Stored records
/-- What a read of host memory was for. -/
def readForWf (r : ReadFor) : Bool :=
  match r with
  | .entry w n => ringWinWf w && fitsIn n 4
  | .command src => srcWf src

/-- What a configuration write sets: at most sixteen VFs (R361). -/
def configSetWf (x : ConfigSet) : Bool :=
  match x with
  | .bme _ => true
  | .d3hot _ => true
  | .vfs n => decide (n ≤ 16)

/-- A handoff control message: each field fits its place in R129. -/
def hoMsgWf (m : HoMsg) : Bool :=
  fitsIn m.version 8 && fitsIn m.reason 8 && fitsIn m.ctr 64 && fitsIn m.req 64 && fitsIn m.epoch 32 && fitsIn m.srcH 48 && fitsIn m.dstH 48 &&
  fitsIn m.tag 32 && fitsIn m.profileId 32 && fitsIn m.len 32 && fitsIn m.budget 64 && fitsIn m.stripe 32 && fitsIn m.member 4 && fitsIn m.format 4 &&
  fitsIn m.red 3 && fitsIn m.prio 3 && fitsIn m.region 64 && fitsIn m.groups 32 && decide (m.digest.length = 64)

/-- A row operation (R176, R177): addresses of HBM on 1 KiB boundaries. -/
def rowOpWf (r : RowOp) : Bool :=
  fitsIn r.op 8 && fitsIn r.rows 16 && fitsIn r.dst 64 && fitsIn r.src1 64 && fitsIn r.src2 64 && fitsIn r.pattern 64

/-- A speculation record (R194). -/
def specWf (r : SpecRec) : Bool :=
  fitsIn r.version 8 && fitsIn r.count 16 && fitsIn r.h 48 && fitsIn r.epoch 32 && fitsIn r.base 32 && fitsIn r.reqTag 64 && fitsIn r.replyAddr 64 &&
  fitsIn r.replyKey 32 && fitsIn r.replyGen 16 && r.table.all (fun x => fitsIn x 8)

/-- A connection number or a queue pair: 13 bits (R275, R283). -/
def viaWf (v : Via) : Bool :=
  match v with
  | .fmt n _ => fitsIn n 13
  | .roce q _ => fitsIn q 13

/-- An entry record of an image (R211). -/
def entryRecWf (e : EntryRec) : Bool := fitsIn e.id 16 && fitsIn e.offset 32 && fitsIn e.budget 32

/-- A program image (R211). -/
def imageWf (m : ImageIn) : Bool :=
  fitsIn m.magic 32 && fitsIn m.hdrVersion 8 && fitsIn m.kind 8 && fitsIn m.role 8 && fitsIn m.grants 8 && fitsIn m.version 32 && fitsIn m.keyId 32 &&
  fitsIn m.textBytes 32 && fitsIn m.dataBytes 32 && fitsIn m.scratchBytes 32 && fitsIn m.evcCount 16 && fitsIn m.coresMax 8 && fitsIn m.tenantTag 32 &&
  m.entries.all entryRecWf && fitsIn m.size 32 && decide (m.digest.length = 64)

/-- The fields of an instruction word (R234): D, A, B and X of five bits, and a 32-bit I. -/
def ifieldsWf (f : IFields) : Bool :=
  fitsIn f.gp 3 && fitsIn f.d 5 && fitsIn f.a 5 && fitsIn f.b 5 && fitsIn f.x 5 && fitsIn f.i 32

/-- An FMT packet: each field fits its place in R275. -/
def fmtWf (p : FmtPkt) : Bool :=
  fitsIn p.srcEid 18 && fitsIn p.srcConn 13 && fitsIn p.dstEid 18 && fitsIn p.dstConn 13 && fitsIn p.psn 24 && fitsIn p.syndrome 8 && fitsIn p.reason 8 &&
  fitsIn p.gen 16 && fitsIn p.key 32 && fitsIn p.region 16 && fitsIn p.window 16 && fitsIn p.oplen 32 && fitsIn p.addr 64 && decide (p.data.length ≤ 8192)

...

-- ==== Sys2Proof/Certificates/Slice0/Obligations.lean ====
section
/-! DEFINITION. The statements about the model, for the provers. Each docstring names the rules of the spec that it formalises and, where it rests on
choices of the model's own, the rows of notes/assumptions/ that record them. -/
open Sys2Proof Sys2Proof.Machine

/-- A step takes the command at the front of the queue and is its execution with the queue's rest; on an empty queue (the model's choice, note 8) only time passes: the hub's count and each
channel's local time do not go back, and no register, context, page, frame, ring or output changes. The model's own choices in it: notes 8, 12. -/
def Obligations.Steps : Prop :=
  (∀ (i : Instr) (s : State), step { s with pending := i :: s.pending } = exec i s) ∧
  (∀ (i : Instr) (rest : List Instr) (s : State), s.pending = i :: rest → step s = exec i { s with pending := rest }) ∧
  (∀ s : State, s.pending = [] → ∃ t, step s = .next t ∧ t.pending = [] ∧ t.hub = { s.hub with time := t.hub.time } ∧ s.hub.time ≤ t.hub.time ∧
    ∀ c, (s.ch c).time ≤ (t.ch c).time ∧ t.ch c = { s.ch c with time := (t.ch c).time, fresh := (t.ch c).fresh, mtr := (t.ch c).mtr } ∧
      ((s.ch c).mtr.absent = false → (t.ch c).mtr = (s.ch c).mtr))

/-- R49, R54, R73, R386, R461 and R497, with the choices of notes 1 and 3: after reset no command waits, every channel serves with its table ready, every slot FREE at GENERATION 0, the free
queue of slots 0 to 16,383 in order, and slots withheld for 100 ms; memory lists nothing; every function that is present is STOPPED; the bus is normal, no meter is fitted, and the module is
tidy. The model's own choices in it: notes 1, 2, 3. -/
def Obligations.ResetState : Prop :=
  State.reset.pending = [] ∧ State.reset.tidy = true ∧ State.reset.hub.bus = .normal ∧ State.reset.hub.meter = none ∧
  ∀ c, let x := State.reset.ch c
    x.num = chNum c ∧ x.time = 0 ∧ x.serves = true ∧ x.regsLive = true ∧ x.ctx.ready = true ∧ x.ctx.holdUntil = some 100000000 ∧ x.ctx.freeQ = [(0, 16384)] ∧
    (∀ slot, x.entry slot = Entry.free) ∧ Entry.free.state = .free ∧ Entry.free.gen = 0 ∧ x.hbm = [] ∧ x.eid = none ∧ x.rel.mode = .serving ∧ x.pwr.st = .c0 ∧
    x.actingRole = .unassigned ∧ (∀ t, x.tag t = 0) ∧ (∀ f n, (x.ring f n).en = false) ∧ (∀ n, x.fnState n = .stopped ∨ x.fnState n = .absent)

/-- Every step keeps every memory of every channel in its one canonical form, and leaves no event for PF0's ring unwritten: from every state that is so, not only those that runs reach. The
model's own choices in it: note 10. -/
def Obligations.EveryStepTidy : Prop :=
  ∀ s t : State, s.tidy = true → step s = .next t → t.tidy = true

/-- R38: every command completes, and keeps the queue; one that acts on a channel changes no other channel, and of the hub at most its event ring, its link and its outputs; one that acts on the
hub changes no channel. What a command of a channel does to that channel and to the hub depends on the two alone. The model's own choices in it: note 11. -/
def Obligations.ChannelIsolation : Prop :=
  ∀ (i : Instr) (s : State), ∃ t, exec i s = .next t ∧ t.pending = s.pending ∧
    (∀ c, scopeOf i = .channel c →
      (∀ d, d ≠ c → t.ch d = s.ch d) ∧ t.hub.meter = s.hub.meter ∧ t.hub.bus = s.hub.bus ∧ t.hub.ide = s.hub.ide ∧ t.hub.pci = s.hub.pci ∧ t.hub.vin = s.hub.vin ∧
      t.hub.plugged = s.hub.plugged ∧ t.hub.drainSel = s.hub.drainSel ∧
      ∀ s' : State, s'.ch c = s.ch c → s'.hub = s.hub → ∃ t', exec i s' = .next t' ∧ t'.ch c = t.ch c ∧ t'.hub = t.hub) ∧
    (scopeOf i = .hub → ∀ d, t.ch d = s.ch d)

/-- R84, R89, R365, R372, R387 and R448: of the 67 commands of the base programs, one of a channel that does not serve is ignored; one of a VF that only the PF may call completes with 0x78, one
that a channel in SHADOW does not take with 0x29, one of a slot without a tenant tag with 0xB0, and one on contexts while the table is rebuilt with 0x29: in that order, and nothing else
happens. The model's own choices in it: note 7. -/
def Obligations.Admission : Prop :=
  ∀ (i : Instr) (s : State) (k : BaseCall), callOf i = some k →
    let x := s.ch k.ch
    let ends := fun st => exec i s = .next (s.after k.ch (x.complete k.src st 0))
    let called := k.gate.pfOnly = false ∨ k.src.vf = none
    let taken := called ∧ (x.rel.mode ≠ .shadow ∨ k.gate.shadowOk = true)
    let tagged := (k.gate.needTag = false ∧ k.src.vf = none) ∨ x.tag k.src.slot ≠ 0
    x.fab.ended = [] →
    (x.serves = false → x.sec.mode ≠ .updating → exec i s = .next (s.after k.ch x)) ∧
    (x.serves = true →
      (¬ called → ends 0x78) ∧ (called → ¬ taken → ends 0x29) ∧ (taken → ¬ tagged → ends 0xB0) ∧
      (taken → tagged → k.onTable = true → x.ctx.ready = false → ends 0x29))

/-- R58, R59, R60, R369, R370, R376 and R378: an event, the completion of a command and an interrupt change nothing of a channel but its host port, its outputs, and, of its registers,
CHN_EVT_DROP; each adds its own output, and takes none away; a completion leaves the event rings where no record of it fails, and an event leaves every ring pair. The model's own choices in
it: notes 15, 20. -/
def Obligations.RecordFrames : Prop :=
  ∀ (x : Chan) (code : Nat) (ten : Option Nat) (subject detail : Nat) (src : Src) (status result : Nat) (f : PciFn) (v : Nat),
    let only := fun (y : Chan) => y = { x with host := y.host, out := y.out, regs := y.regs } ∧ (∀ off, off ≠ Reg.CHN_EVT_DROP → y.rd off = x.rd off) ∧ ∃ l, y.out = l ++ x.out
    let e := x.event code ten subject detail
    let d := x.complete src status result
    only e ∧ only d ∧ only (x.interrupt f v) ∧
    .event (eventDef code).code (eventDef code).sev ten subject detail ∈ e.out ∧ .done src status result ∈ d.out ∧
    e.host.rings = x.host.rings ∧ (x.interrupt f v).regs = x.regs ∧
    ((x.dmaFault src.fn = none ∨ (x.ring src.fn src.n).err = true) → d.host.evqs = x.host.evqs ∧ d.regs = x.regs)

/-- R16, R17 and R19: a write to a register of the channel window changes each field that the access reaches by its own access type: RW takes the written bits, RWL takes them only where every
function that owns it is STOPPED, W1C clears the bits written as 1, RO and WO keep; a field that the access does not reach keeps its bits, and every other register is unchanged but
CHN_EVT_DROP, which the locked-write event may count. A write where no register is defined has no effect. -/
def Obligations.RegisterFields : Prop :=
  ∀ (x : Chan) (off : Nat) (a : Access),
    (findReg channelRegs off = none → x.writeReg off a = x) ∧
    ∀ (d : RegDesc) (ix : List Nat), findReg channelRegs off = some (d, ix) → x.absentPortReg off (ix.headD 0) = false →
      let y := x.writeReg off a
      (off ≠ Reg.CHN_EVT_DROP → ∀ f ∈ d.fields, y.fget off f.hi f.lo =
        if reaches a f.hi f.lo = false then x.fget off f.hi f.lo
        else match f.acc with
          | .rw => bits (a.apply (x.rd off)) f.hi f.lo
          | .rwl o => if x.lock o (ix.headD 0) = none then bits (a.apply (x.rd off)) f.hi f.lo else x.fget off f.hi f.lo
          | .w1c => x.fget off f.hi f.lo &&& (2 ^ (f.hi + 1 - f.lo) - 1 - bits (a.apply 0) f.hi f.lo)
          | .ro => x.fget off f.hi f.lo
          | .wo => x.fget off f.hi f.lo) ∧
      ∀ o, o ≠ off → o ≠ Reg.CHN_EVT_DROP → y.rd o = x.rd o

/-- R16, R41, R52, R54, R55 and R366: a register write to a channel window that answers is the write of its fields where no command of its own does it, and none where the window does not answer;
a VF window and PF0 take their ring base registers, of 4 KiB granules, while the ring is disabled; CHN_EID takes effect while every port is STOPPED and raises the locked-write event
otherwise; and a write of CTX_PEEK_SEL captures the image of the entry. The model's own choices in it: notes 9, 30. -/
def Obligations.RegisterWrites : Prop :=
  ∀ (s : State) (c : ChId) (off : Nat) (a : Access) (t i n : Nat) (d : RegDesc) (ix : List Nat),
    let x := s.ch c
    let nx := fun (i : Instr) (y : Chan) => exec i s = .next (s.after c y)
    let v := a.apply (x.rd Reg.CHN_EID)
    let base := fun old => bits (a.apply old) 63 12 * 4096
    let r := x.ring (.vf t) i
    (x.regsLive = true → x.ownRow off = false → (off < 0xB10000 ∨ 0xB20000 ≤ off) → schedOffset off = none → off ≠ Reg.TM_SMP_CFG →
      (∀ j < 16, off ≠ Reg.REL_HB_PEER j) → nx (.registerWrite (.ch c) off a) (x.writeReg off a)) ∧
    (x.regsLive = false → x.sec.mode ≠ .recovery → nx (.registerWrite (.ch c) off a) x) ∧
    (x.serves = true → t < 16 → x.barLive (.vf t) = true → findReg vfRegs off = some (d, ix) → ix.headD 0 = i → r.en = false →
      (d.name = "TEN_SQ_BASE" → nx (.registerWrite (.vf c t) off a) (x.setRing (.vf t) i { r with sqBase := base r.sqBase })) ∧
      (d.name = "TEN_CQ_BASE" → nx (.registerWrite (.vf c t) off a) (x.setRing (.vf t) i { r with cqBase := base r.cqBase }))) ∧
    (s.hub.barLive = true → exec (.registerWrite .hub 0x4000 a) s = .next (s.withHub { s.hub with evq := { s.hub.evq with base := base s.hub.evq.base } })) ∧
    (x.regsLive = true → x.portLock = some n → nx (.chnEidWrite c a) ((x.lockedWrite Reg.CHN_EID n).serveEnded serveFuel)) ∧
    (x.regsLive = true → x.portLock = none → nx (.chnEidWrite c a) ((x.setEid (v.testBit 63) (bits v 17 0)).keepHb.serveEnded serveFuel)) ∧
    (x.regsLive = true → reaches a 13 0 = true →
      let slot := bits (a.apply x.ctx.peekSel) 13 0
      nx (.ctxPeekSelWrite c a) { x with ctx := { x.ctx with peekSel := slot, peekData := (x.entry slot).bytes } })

• [Work task]:
Only the lines above from the line with "(∀ d, d ≠ c → t.ch" to the line with "def Obligations.Admission : Prop", those two lines included, should be reproduced exactly.

• [Result]:
      (∀ d, d ≠ c → t.ch d = s.ch d) ∧ t.hub.meter = s.hub.meter ∧ t.hub.bus = s.hub.bus ∧ t.hub.ide = s.hub.ide ∧ t.hub.pci = s.hub.pci ∧ t.hub.vin = s.hub.vin ∧
      t.hub.plugged = s.hub.plugged ∧ t.hub.drainSel = s.hub.drainSel ∧
      ∀ s' : State, s'.ch c = s.ch c → s'.hub = s.hub → ∃ t', exec i s' = .next t' ∧ t'.ch c = t.ch c ∧ t'.hub = t.hub) ∧
    (scopeOf i = .hub → ∀ d, t.ch d = s.ch d)

/-- R84, R89, R365, R372, R387 and R448: of the 67 commands of the base programs, one of a channel that does not serve is ignored; one of a VF that only the PF may call completes with 0x78, one
that a channel in SHADOW does not take with 0x29, one of a slot without a tenant tag with 0xB0, and one on contexts while the table is rebuilt with 0x29: in that order, and nothing else
happens. The model's own choices in it: note 7. -/
def Obligations.Admission : Prop :=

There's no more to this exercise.